WHAT IS EXPECTED -
Only the lines from the beginning of the data below through the line containing "reference. -/" belong in the response, each copied exactly.

DATA SHOWN -
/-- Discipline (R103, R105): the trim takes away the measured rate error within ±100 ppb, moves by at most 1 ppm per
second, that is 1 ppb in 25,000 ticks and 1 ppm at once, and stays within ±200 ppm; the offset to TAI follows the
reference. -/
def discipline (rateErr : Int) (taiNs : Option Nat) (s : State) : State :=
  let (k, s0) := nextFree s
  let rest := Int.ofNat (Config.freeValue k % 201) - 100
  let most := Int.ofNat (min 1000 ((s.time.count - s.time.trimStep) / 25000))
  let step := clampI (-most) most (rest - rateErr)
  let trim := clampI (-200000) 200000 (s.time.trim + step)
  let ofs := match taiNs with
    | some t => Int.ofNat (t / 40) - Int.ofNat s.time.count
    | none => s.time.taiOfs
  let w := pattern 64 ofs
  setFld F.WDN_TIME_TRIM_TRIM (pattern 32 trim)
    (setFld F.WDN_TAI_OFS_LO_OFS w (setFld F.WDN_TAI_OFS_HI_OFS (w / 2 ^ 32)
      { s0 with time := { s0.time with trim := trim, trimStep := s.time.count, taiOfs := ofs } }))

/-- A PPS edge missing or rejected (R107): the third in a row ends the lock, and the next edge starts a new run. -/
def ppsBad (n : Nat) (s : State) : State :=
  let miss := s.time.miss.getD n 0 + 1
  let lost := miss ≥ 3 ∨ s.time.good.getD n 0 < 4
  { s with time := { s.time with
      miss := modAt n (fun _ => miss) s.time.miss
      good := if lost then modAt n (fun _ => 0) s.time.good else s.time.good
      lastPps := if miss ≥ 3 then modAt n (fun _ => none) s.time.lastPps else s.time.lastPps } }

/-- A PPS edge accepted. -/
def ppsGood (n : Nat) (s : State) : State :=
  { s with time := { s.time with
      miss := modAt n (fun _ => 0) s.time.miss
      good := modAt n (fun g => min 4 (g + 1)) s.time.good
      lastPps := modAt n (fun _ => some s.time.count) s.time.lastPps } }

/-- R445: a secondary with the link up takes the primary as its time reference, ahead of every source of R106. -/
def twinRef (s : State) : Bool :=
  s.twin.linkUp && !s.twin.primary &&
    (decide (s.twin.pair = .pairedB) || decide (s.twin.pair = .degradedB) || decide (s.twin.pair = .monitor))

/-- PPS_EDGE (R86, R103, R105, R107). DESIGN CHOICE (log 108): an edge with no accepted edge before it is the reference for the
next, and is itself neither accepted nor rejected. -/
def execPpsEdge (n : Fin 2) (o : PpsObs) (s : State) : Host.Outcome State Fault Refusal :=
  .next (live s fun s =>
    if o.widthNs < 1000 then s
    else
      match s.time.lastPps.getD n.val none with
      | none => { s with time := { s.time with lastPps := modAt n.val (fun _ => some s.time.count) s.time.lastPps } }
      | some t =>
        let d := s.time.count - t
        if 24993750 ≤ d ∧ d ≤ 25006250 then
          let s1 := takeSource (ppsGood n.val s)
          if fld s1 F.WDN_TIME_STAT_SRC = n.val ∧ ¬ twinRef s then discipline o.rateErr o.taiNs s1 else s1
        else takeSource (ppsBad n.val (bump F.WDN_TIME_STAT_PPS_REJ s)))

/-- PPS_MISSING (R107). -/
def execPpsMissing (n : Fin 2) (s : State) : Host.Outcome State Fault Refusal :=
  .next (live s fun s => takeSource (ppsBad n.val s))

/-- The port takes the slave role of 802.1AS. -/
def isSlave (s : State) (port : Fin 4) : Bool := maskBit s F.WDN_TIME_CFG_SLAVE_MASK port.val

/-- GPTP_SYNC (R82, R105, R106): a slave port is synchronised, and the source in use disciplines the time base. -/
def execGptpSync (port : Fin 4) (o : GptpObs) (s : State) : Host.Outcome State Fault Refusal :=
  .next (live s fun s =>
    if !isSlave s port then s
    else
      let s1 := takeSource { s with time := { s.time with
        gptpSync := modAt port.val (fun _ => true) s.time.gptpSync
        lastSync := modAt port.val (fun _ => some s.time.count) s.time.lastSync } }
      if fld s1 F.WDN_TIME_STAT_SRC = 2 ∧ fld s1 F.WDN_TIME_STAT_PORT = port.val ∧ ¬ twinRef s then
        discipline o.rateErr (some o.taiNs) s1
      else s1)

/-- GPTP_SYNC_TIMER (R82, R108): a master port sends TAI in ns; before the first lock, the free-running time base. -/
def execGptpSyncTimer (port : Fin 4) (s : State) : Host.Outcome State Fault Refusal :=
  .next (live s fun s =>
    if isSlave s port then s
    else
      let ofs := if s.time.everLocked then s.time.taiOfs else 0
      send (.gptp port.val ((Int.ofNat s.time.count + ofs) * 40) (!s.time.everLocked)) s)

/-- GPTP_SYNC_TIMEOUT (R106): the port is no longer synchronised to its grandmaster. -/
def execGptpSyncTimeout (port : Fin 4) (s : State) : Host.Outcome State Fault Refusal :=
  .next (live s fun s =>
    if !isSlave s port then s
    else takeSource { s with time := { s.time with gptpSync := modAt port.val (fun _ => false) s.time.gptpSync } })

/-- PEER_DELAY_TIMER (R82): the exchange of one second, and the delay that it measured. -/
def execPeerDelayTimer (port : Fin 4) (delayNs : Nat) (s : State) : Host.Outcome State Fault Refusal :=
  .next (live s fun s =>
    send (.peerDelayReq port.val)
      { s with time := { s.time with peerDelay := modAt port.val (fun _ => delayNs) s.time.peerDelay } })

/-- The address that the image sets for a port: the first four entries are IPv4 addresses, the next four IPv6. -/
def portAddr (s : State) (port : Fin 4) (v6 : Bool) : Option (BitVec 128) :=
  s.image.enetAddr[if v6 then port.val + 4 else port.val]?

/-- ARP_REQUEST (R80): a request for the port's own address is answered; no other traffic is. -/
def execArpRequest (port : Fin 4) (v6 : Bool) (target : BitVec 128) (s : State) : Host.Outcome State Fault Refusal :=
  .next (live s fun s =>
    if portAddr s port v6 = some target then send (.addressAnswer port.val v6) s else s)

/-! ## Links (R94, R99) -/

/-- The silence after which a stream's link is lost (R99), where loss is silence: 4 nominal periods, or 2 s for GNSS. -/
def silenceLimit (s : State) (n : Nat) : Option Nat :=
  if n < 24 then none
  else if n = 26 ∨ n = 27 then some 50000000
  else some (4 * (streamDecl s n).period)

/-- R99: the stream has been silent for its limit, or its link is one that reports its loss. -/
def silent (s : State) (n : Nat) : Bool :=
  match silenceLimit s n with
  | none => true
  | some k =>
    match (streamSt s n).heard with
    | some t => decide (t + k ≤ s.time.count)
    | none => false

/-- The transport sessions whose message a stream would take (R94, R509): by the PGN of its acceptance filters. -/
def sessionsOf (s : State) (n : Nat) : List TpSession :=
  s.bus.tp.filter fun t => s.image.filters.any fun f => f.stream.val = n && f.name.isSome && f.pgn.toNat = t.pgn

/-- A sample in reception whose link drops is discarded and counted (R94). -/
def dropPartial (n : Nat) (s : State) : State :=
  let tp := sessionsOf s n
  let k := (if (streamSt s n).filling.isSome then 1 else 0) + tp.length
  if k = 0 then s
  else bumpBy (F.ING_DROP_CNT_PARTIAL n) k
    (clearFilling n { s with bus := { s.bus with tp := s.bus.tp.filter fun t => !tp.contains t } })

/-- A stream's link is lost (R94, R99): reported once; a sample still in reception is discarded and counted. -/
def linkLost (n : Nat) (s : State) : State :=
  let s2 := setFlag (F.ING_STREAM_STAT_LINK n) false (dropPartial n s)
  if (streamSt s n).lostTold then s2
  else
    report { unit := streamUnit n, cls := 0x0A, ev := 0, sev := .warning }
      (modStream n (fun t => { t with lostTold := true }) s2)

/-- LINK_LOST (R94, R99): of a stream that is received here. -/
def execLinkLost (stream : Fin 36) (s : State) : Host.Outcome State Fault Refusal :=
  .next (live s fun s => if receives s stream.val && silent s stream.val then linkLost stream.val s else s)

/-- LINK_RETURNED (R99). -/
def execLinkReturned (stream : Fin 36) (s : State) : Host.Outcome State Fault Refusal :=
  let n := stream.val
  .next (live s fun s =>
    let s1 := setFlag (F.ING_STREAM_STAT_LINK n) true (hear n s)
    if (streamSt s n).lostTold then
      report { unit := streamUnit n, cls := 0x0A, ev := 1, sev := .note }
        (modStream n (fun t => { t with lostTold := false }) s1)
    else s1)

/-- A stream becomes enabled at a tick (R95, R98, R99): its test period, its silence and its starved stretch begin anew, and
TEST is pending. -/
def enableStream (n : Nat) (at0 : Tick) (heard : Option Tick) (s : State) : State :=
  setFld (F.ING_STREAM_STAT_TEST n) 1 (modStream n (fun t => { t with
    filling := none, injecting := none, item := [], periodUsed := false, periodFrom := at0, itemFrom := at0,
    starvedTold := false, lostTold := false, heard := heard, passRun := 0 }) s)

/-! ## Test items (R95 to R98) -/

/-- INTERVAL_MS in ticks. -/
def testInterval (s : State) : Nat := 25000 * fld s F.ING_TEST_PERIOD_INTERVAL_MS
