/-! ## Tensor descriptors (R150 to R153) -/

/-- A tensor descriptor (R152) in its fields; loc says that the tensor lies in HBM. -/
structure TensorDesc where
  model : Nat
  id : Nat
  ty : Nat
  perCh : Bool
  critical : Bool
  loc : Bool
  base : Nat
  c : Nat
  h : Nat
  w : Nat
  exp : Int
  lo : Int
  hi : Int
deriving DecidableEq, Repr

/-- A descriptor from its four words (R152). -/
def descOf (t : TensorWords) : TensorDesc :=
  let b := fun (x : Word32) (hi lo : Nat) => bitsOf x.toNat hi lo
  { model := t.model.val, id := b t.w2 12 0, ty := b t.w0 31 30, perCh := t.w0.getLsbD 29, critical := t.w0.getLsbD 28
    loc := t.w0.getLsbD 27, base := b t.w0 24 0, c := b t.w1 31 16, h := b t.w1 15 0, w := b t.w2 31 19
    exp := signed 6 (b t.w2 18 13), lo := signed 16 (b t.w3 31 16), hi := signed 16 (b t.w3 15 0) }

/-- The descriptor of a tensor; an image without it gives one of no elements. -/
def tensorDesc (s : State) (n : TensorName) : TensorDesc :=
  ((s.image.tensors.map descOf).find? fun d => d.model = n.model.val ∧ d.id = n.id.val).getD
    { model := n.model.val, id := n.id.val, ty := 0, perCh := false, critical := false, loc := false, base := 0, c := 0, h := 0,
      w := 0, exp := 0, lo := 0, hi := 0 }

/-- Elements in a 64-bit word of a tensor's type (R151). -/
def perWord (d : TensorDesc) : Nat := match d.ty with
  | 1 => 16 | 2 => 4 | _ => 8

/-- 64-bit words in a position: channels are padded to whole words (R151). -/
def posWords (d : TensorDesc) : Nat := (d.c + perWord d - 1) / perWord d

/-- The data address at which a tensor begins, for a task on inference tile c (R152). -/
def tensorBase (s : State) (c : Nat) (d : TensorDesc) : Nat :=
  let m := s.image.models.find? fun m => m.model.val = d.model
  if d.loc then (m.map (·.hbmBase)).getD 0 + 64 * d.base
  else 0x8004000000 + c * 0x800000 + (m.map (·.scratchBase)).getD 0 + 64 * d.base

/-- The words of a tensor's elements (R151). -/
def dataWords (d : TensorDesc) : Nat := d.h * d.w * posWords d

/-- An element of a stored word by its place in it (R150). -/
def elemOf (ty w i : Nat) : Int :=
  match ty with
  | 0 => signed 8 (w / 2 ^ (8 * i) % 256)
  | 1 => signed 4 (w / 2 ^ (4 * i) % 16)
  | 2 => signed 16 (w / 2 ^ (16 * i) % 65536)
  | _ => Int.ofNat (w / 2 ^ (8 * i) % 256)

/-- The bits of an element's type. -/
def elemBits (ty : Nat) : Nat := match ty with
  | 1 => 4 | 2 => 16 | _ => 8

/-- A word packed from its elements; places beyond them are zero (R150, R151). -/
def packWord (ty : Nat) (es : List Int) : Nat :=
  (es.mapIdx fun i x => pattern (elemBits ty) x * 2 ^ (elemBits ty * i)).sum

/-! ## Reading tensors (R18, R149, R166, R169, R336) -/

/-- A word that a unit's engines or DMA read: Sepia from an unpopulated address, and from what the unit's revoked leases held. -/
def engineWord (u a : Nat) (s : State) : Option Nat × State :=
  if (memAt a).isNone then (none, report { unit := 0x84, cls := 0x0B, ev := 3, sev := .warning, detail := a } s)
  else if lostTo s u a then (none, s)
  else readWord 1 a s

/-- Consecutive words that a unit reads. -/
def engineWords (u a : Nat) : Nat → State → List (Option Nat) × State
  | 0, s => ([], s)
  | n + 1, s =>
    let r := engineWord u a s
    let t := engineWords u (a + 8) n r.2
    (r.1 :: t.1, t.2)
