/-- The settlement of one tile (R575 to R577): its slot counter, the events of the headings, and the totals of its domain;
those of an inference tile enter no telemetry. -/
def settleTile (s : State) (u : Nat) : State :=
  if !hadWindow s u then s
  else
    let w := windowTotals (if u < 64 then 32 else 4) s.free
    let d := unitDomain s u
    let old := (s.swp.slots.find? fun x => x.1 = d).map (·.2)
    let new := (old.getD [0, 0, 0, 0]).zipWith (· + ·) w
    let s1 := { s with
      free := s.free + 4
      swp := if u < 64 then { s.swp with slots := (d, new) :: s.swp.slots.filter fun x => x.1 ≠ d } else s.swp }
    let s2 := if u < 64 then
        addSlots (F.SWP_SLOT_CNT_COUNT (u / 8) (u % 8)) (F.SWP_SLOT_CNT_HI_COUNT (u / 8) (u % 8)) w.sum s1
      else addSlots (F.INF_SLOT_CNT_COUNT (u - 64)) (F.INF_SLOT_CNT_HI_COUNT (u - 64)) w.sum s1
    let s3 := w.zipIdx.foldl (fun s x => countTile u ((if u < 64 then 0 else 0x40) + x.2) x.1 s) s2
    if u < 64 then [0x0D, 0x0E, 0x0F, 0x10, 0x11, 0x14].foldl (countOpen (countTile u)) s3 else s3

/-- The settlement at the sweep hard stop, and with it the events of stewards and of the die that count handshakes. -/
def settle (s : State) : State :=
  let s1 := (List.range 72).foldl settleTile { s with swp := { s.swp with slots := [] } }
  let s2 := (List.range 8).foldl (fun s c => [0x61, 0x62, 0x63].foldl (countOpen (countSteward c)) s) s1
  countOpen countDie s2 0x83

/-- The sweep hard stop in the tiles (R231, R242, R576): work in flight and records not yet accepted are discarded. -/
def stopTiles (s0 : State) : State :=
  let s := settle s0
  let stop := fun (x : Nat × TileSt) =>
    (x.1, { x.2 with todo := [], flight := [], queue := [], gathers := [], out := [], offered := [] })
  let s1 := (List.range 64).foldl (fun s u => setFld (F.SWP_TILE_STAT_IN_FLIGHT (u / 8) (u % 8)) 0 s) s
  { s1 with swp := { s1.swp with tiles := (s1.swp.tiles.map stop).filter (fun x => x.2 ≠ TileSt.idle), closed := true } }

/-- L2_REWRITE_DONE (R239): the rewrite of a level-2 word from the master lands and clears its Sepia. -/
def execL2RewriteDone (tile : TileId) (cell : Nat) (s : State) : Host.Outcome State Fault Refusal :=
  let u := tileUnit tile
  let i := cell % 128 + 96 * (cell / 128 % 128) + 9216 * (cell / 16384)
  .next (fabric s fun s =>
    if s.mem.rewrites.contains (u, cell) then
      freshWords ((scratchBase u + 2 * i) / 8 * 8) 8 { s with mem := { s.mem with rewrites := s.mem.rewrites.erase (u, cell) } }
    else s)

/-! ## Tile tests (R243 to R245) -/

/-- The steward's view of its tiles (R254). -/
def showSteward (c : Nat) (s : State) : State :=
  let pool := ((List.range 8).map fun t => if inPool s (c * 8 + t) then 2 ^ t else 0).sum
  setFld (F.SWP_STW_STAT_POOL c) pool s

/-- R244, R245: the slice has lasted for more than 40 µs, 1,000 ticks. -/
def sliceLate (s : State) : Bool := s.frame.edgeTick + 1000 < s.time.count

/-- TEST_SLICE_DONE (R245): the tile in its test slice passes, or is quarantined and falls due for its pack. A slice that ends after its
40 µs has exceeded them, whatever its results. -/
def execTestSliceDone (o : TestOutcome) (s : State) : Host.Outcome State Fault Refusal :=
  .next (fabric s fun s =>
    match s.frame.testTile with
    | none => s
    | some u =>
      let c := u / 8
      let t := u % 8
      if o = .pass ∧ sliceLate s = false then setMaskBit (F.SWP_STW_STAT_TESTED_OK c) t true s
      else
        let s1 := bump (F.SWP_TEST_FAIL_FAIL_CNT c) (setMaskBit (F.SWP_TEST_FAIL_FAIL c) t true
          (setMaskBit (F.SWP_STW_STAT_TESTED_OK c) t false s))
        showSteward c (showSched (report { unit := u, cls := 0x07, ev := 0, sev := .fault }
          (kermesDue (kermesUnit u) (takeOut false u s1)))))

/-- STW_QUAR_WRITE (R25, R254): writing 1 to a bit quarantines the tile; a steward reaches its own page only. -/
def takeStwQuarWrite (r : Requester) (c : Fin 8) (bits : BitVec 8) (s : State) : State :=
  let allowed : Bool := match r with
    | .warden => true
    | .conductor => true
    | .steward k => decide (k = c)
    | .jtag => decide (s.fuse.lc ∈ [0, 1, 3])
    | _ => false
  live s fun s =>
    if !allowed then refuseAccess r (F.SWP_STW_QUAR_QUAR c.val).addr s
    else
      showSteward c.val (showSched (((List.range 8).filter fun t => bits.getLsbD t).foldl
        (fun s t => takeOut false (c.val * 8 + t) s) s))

SOLUTION TO THIS TASK -
/-- Discipline (R103, R105): the trim takes away the measured rate error within ±100 ppb, moves by at most 1 ppm per
second, that is 1 ppb in 25,000 ticks and 1 ppm at once, and stays within ±200 ppm; the offset to TAI follows the
reference. -/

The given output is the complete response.